Figure 6 presents three representative cases from the frozen main benchmark run: a top-1 correct example, a case in which the correct diagnosis appeared within the top-k list but not at rank 1, and a failure case with clinically plausible alternatives. In the top-1 correct example, a pediatric presentation with progressive gait difficulty, balance impairment, slurred speech, drooling, and oculomotor apraxia was ranked as Ataxia-telangiectasia at rank 1. In the second case, the correct disease was retained within the top-ranked list while an alternative diagnosis occupied rank 1. In the failure case, high-salience immune-system findings redirected the ranking toward a hematologic condition, although the explanation preserved evidence-linked alternatives in the output.

4.5. Computational Efficiency

Table 9 summarizes the recorded runtime characteristics of the frozen sequential run. The benchmark package preserved stage-completion markers and a device snapshot, but it did not preserve per-model parameter counts or FLOP counters. The recorded device snapshot showed one NVIDIA H100 NVL GPU with 95,830 MiB of visible memory. From the completion markers, the interval between the end of preparation and the final report was 10 h 45 min 48 s. The longest recorded interval occurred between reranking and completion of image-aware late fusion, which was 5 h 13 min 02 s. This duration reflects the sequential processing of caption-overlap scores for all 21,216 evaluation cases against a 1727-disease caption bank; a parallelized implementation would substantially reduce this stage. The explanation stage completed 256 cases in 33 min 08 s.

4.6. Statistical Significance

Wald 95% confidence intervals and pairwise two-sample z-tests for Recall@k are reported in the footnote to Table 4. The stage-wise differences in Recall@10 are roughly seven to thirty times the corresponding Wald half-width (

\pm 0.009

), and the z-statistics for every pair involving the final fusion or classifier rows exceed

9.5

(

p < 0.001

even under the conservative independence assumption). Bootstrap intervals for MRR and nDCG@10 and paired-test variants are left to follow-up work (see Section 3.9).

5. Discussion

5.1. Diagnostic Performance and Task Difficulty

On the test split, the final fusion pipeline (MRR 0.3905) ranked second behind the class-balanced TF–IDF classifier (MRR 0.4200), reflecting the design choice to integrate ranking with grounded explanation rather than to maximize accuracy on a single metric. The results show that the proposed hybrid pipeline produces ranked differentials across a large and imbalanced rare-disease space. The final explainable pipeline achieved test MRR 0.3905, Recall@1 0.3078, and Recall@10 0.5507, placing the correct disease within the top 10 candidates in more than half of all test cases. The gap between Recall@1 and Recall@10 shows that a substantial fraction of cases contained enough signal for the correct diagnosis to appear near the top of the ranked list even when not placed first. That pattern is consistent with the clinical goal of ranked differential diagnosis, which aims to surface the correct disease within a manageable review list rather than force a single-label commitment [7].

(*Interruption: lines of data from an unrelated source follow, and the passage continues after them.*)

-- ==== Sys2Proof/Machine/Ops.lean ====
section
/-! DEFINITION. The operations over the registers that the meanings and the events share. The block takes
no exception and returns from none (60_exceptions.md R180, R185), so no such operation stands here; reset
is an event that changes only the fields of 10_state.md R36. -/

namespace Sys2Proof.Machine

open Config

/-! ### The registers by port (10_state.md R21 to R24) -/

def Registers.control (r : Registers) : Port → Ctrl
  | .a => r.controlA
  | .b => r.controlB

def Registers.output (r : Registers) : Port → Byte
  | .a => r.outputA
  | .b => r.outputB

def Registers.dataDir (r : Registers) : Port → Byte
  | .a => r.dataDirA
  | .b => r.dataDirB

def Registers.setControl (p : Port) (c : Ctrl) (r : Registers) : Registers :=
  match p with
  | .a => { r with controlA := c }
  | .b => { r with controlB := c }

def Registers.setOutput (p : Port) (v : Byte) (r : Registers) : Registers :=
  match p with
  | .a => { r with outputA := v }
  | .b => { r with outputB := v }

def Registers.setDataDir (p : Port) (v : Byte) (r : Registers) : Registers :=
  match p with
  | .a => { r with dataDirA := v }
  | .b => { r with dataDirB := v }

/-- `BankOffset <- f_bank(OutputB, DataDirB)` (10_state.md R26). -/
def Registers.recompute (r : Registers) : Registers := { r with bankOffset := fBank r.outputB r.dataDirB }

/-- After a write to a port: port B recomputes the bank latch, port A does not (10_state.md R26). -/
def Registers.settle (p : Port) (r : Registers) : Registers :=
  match p with
  | .a => r
  | .b => r.recompute

/-- A host write of a data address: the output register if `ORSEL`, else the data-direction register
(10_state.md R22). This is sub-step W of 70_reset_and_hazards.md R204. -/
def Registers.storeData (p : Port) (d : Byte) (r : Registers) : Registers :=
  if orsel (r.control p) then r.setOutput p d else r.setDataDir p d

/-- The external agent's masked write of an output register (42_external_port.md R160, R161). -/
def Registers.extWrite (p : Port) (m v : Byte) (r : Registers) : Registers :=
  (r.setOutput p (maskedWrite (r.output p) m v)).settle p

/-- The registers after a host reset (10_state.md R36), the draws taken from the `n`-th on. -/
def Registers.hostReset (policy : RegResetPolicy) (n : Nat) (r : Registers) : Registers :=
  match policy with
  | .zero => Registers.powerOn
  | .keep => { r with bankOffset := 0 }
  | .any =>
    { controlA := draw 6 n
      controlB := draw 6 (n + 1)
      dataDirA := draw 8 (n + 2)
      dataDirB := draw 8 (n + 3)
      outputA := draw 8 (n + 4)
      outputB := draw 8 (n + 5)
      bankOffset := 0 }

/-- How many draws a host reset takes. -/
def resetDraws : RegResetPolicy → Nat
  | .zero => 0
  | .keep => 0
  | .any => 6

/-- The `BankOffset` a reset inside a `WR_PB` leaves (70_reset_and_hazards.md R204): `w` are the registers
after sub-step W, `z` those after the reset. -/
def raceBank (w z : Registers) : RaceOutcome → Bank
  | .resetLast => 0
  | .decoderStale => fBank w.outputB w.dataDirB
  | .decoderFresh => fBank z.outputB z.dataDirB

/-! ### On the machine -/

def State.setRegs (r : Registers) (s : State) : State := { s with regs := r }

/-- `Respond(v)`: drive `v` as the read data of the cycle (00_scope.md R8). -/
def State.respond (v : Byte) (s : State) : State := { s with responses := s.responses ++ [v] }

/-- `n` free values have been taken. -/
def State.skipDraws (n : Nat) (s : State) : State := { s with draws := s.draws + n }

/-- Signal the Mouse State Producer's reset entry point (42_external_port.md R166). -/
def State.signalMouse (s : State) : State := { s with mouseResets := s.mouseResets + 1 }

def State.setArrivals (l : List Event) (s : State) : State := { s with arrivals := l }

def State.setBoot (b : BootPhase) (s : State) : State := { s with boot := b }

def State.setBootFirst (l : List Bool) (s : State) : State := { s with bootFirst := l }

/-- `RespondUndefined()`: the host reads a fresh draw (00_scope.md R8). -/
def State.respondUndefined (s : State) : State := (s.respond (draw 8 s.draws)).skipDraws 1

/-- A host read of a data address: the output register, whatever `ORSEL` holds (10_state.md R24). -/
def readData (p : Port) (s : State) : State := s.respond (s.regs.output p)

/-- A host read of a control address. -/
def readControl (p : Port) (s : State) : State := s.respond (dataOfCtrl (s.regs.control p))

/-- A host write of a data address, with the bank latch recomputed on port B in the same step. -/
def writeData (p : Port) (d : Byte) (s : State) : State := s.setRegs ((s.regs.storeData p d).settle p)

/-- A host write of a control address. -/
def writeControl (p : Port) (d : Byte) (s : State) : State := s.setRegs (s.regs.setControl p (ctrlOfData d))

/-- A host read of the firmware window (20_memory.md R57). -/
def readFirmware (off : Byte) (s : State) : State :=
  s.respond (fwRead s.params (fwIndex off s.regs.bankOffset).toNat)

/-- The observation port: the whole record of 10_state.md R20 (42_external_port.md R164). -/
def State.observe (s : State) : Registers := s.regs

/-- The next boot step (70_reset_and_hazards.md R207). -/
def BootPhase.next : BootPhase → BootPhase
  | .poweredOn => .producerInitialised
  | .producerInitialised => .callbackRegistered
  | .callbackRegistered => .looping
  | .looping => .looping

/-- What is left of the boot's schedule after a turn: the loop takes nothing from it (log entry 6). -/
def scheduleAfter : BootPhase → List Bool → List Bool
  | .looping, l => l
  | .poweredOn, l => l.tail
  | .producerInitialised, l => l.tail
  | .callbackRegistered, l => l.tail

/-- A turn of the platform begins. -/
def State.takeTurn (s : State) : State := s.setBootFirst (scheduleAfter s.boot s.bootFirst)

end Sys2Proof.Machine
end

The slice analysis clarifies where performance is lowest. Diseases with only 1–4 training cases reached test MRR 0.0936 and Recall@10 0.2115, whereas the 10–49 bucket reached MRR 0.4466 and Recall@10 0.6115. This contrast indicates that data sparsity in the long tail, rather than model architecture alone, is the primary limiting factor for rare-disease diagnosis in this setting. Clinical deployment would therefore require strategies targeting ultra-rare conditions, such as few-shot learning, external knowledge bases, or specialist-curated disease profiles [8].

5.2. Pipeline Component Analysis and the Role of Sparse Supervision

The stage-wise comparison clarifies which components contributed most to ranking quality. BM25 provided an interpretable lexical baseline (test MRR 0.2153, Recall@10 0.3441). Dense retrieval and cross-encoder reranking improved those values to MRR 0.2842 and 0.2937, respectively, indicating that semantic matching and pairwise interaction modeling were both useful in this disease space. However, the strongest single stage remained the class-balanced TF–IDF classifier, establishing a sparse baseline that future methods must exceed under the same split protocol.

The explainable pipeline (MRR 0.3905) fell below the classifier baseline (MRR 0.4200), reflecting a deliberate design tradeoff: separating diagnosis and explanation preserves interpretability but relinquishes the accuracy gains of a single optimized ranking stage. Future work may pursue joint optimization of ranking and explanation within a single model while maintaining this interpretive separation. The selected late-fusion weights assigned the largest coefficient to the classifier signal (

β = 0.55

), a smaller weight to reranking (

δ = 0.30

), and a still smaller weight to caption-mediated image evidence (

η = 0.10

). This weighting pattern is consistent with the observed accuracy profile: in the present configuration, the most reliable signal remained supervised sparse text matching, while dense retrieval, reranking, and image-linked evidence contributed complementary but weaker gains. Although

γ = 0.00

zeroes the dense term in the final scoring step, dense retrieval still contributes upstream through reciprocal-rank fusion in the candidate generator and through the cross-encoder reranker; the hybrid design therefore operates as a staged combination across candidate generation and reranking rather than as a balanced linear blend in the final score.

The multimodal component should be interpreted precisely. Image information entered the pipeline only through caption-based late fusion rather than through a learned shared image–text encoder. Cases with linked images achieved test MRR 0.4019 and Recall@10 0.5629, compared with MRR 0.3579 and Recall@10 0.5161 for cases without linked images. These numbers indicate that image-linked information was associated with better performance in the present pipeline, but they do not indicate that the full visual content of ZebraMap was modeled.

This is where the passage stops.